MOODY'S WILL ASSIGN A Aaa RATING TO THE NEW EUR 300 MILLION BOND TO BE ISSUED AND AFFIRMS THE Aaa ISSUER RATING AND PRIME-1 SHORT-TERM RATING OF CHARBONNAGES DE FRANCE
Paris, August 22, 2001 -- Moody's Investors Service affirmed the Aaa issuer rating and Prime-1 short-term rating of Charbonnages de France (CdF) and will assign a Aaa rating to the 11-year bond CdF is planning to issue soon. This rating affirmation reflects the EPIC status (Etablissement Public Industriel et Commercial) and the specific missions the entity has to carry out. Also, an additional protective factor for creditors is that this status is very unlikely to be altered in the future or that debt would be assumed by another "Etablissement Public" (public entity), or indeed by the government itself.
CdF is an EPIC created in 1946 to act as a holding company for France's coal mining interests but which also pursues other energy-related activities. Coal mining has been a structurally loss-making activity for a long time due to high operating costs and to the poor quality of remaining coal mines. In the framework of the Pacte Charbonnier National (the national coal pact) drafted under the government's authority and ratified in 1994 by CdF and union organisations, the CdF group has been leading a policy targeting the ceasing of extracting activities by 2005. In return, employees are entitled to early retirement. Meanwhile, CdF is selling off profitable activities to ensure their future and maintain jobs.
The gradual closing down of extracting activities comes with the development of the decommissioning of coal mines in line with the mining law provisions and environmental guidelines. In the longer term, CdF and the group's other EPICs may cease to exist following the vote of a law regulating the transfer of residual rights and obligations (including debt) either to an existing -or new - public entity or to the State itself.
To compensate its structural deficit, the CdF group benefits from the government's financial aid approved by the ECSC (European Coal and Steel Community) in so far as they contribute to restructuring and ceasing the group's activities. These first come as subsidies to cover the costs of benefits in kind applying to employees and retirees, and also as capital contribution to cover the operating loss for hard coal only. Capital markets are tapped for additional financing needs. As of today CdF has strongly negative shareholder equity and very high debt levels.

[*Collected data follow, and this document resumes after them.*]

-- ==== Sys2Proof/Machine/Logical.lean ====
section
/-! DEFINITION. The logical instructions, comparisons, complement, carry and rotate instructions
(42_logical.md R170 to R188). -/

namespace Sys2Proof.Machine

/-- A <- A and v; CY = 0, AC = 1 (R170, R174, R181). -/
def andA (v : Byte) (s : State) : State :=
  let r := s.a &&& v
  { s with a := r, flags := s.flags.ofLogic r true }

/-- A <- A exclusive or v; CY = 0, AC = 0 (R172, R175, R182). -/
def xorA (v : Byte) (s : State) : State :=
  let r := s.a ^^^ v
  { s with a := r, flags := s.flags.ofLogic r false }

/-- A <- A or v; CY = 0, AC = 0 (R171, R176, R183). -/
def orA (v : Byte) (s : State) : State :=
  let r := s.a ||| v
  { s with a := r, flags := s.flags.ofLogic r false }

/-- The flags of A - v; A unchanged (R173, R177, R184). -/
def cmpA (v : Byte) (s : State) : State :=
  { s with flags := s.flags.ofSum (sub8 s.a v false) }

/-- v[6:0]:b. -/
def rotateLeft (v : Byte) (b : Bool) : Byte := v.extractLsb' 0 7 ++ BitVec.ofBool b

/-- b:v[7:1]. -/
def rotateRight (v : Byte) (b : Bool) : Byte := BitVec.ofBool b ++ v.extractLsb' 1 7

/-- A rotate: A and CY only (R185 to R188). -/
def rotateA (r : Byte) (cy : Bool) (s : State) : Host.Outcome State Fault Refusal :=
  done 1 { s with a := r, flags := { s.flags with cy := cy } }

/-- RLC (R185). -/
def execRlc (s : State) : Host.Outcome State Fault Refusal :=
  rotateA (rotateLeft s.a s.a[7]) s.a[7] s

/-- RRC (R187). -/
def execRrc (s : State) : Host.Outcome State Fault Refusal :=
  rotateA (rotateRight s.a s.a[0]) s.a[0] s

/-- RAL (R188). -/
def execRal (s : State) : Host.Outcome State Fault Refusal :=
  rotateA (rotateLeft s.a s.flags.cy) s.a[7] s

/-- RAR (R186). -/
def execRar (s : State) : Host.Outcome State Fault Refusal :=
  rotateA (rotateRight s.a s.flags.cy) s.a[0] s

/-- CMA (R178). -/
def execCma (s : State) : Host.Outcome State Fault Refusal :=
  done 1 { s with a := ~~~s.a }

/-- STC (R180). -/
def execStc (s : State) : Host.Outcome State Fault Refusal :=
  done 1 { s with flags := { s.flags with cy := true } }

/-- CMC (R179). -/
def execCmc (s : State) : Host.Outcome State Fault Refusal :=
  done 1 { s with flags := { s.flags with cy := !s.flags.cy } }

/-- ANA B (R170). -/
def execAnaB (s : State) : Host.Outcome State Fault Refusal :=
  done 1 (andA (s.reg .b) s)

/-- ANA C (R170). -/
def execAnaC (s : State) : Host.Outcome State Fault Refusal :=
  done 1 (andA (s.reg .c) s)

/-- ANA D (R170). -/
def execAnaD (s : State) : Host.Outcome State Fault Refusal :=
  done 1 (andA (s.reg .d) s)

/-- ANA E (R170). -/
def execAnaE (s : State) : Host.Outcome State Fault Refusal :=
  done 1 (andA (s.reg .e) s)

/-- ANA H (R170). -/
def execAnaH (s : State) : Host.Outcome State Fault Refusal :=
  done 1 (andA (s.reg .h) s)

/-- ANA L (R170). -/
def execAnaL (s : State) : Host.Outcome State Fault Refusal :=
  done 1 (andA (s.reg .l) s)

/-- ANA M (R174). -/
def execAnaM (s : State) : Host.Outcome State Fault Refusal :=
  viaM (fun v t => andA v t) s

/-- ANA A (R170). -/
def execAnaA (s : State) : Host.Outcome State Fault Refusal :=
  done 1 (andA (s.reg .a) s)

/-- XRA B (R172). -/
def execXraB (s : State) : Host.Outcome State Fault Refusal :=
  done 1 (xorA (s.reg .b) s)

/-- XRA C (R172). -/
def execXraC (s : State) : Host.Outcome State Fault Refusal :=
  done 1 (xorA (s.reg .c) s)

/-- XRA D (R172). -/
def execXraD (s : State) : Host.Outcome State Fault Refusal :=
  done 1 (xorA (s.reg .d) s)

/-- XRA E (R172). -/
def execXraE (s : State) : Host.Outcome State Fault Refusal :=
  done 1 (xorA (s.reg .e) s)

/-- XRA H (R172). -/
def execXraH (s : State) : Host.Outcome State Fault Refusal :=
  done 1 (xorA (s.reg .h) s)

/-- XRA L (R172). -/
def execXraL (s : State) : Host.Outcome State Fault Refusal :=
  done 1 (xorA (s.reg .l) s)

/-- XRA M (R175). -/
def execXraM (s : State) : Host.Outcome State Fault Refusal :=
  viaM (fun v t => xorA v t) s

/-- XRA A (R172). -/
def execXraA (s : State) : Host.Outcome State Fault Refusal :=
  done 1 (xorA (s.reg .a) s)

/-- ORA B (R171). -/
def execOraB (s : State) : Host.Outcome State Fault Refusal :=
  done 1 (orA (s.reg .b) s)

/-- ORA C (R171). -/
def execOraC (s : State) : Host.Outcome State Fault Refusal :=
  done 1 (orA (s.reg .c) s)

/-- ORA D (R171). -/
def execOraD (s : State) : Host.Outcome State Fault Refusal :=
  done 1 (orA (s.reg .d) s)

/-- ORA E (R171). -/
def execOraE (s : State) : Host.Outcome State Fault Refusal :=
  done 1 (orA (s.reg .e) s)

/-- ORA H (R171). -/
def execOraH (s : State) : Host.Outcome State Fault Refusal :=
  done 1 (orA (s.reg .h) s)

/-- ORA L (R171). -/
def execOraL (s : State) : Host.Outcome State Fault Refusal :=
  done 1 (orA (s.reg .l) s)

/-- ORA M (R176). -/
def execOraM (s : State) : Host.Outcome State Fault Refusal :=
  viaM (fun v t => orA v t) s

/-- ORA A (R171). -/
def execOraA (s : State) : Host.Outcome State Fault Refusal :=
  done 1 (orA (s.reg .a) s)

/-- CMP B (R173). -/
def execCmpB (s : State) : Host.Outcome State Fault Refusal :=
  done 1 (cmpA (s.reg .b) s)

/-- CMP C (R173). -/
def execCmpC (s : State) : Host.Outcome State Fault Refusal :=
  done 1 (cmpA (s.reg .c) s)

/-- CMP D (R173). -/
def execCmpD (s : State) : Host.Outcome State Fault Refusal :=
  done 1 (cmpA (s.reg .d) s)

/-- CMP E (R173). -/
def execCmpE (s : State) : Host.Outcome State Fault Refusal :=
  done 1 (cmpA (s.reg .e) s)

/-- CMP H (R173). -/
def execCmpH (s : State) : Host.Outcome State Fault Refusal :=
  done 1 (cmpA (s.reg .h) s)

/-- CMP L (R173). -/
def execCmpL (s : State) : Host.Outcome State Fault Refusal :=
  done 1 (cmpA (s.reg .l) s)

/-- CMP M (R177). -/
def execCmpM (s : State) : Host.Outcome State Fault Refusal :=
  viaM (fun v t => cmpA v t) s

/-- CMP A (R173). -/
def execCmpA (s : State) : Host.Outcome State Fault Refusal :=
  done 1 (cmpA (s.reg .a) s)

/-- ANI (R181). -/
def execAni (d8 : Byte) (s : State) : Host.Outcome State Fault Refusal :=
  done 2 (andA d8 s)

/-- XRI (R182). -/
def execXri (d8 : Byte) (s : State) : Host.Outcome State Fault Refusal :=
  done 2 (xorA d8 s)

/-- ORI (R183). -/
def execOri (d8 : Byte) (s : State) : Host.Outcome State Fault Refusal :=
  done 2 (orA d8 s)

/-- CPI (R184). -/
def execCpi (d8 : Byte) (s : State) : Host.Outcome State Fault Refusal :=
  done 2 (cmpA d8 s)

end Sys2Proof.Machine
end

These are unlikely to improve in the future as the French coal mining's economic environment becomes less and less (supportive).
Still, CdF has been assigned the best ratings by Moody's and its Aaa long-term debt is actually rated at the same level as the French government. Indeed, as an EPIC, CdF cannot file for bankruptcy and would ultimately be supported by the government. This would also obviously apply to another "Etablissement Public" (public entity) assuming CdF's debt subsequently. Moreover, unlike some public entities, which may one day gradually become independent from the government and see their status altered to allow, for instance, the opening of shareholding to other investors, CdF is not expected to see such trend. It is therefore closer to a financing vehicle carrying a public service debt than an operational entity. Such feature would be further enhanced by the company being classified as an administration, when revenues are below 50% of operating costs, probably in 2002 or 2003. Therefore, CdF's Aaa and Prime-1 ratings remain appropriate.
Also, CdF's liquidity is ensured by back-up facilities covering outstanding Commercial Paper issues.
Based in Rueil-Malmaison (France), Charbonnages de France is a public entity which operates the country's coal mines. The group had 2000 revenues of EUR 1.03 billion.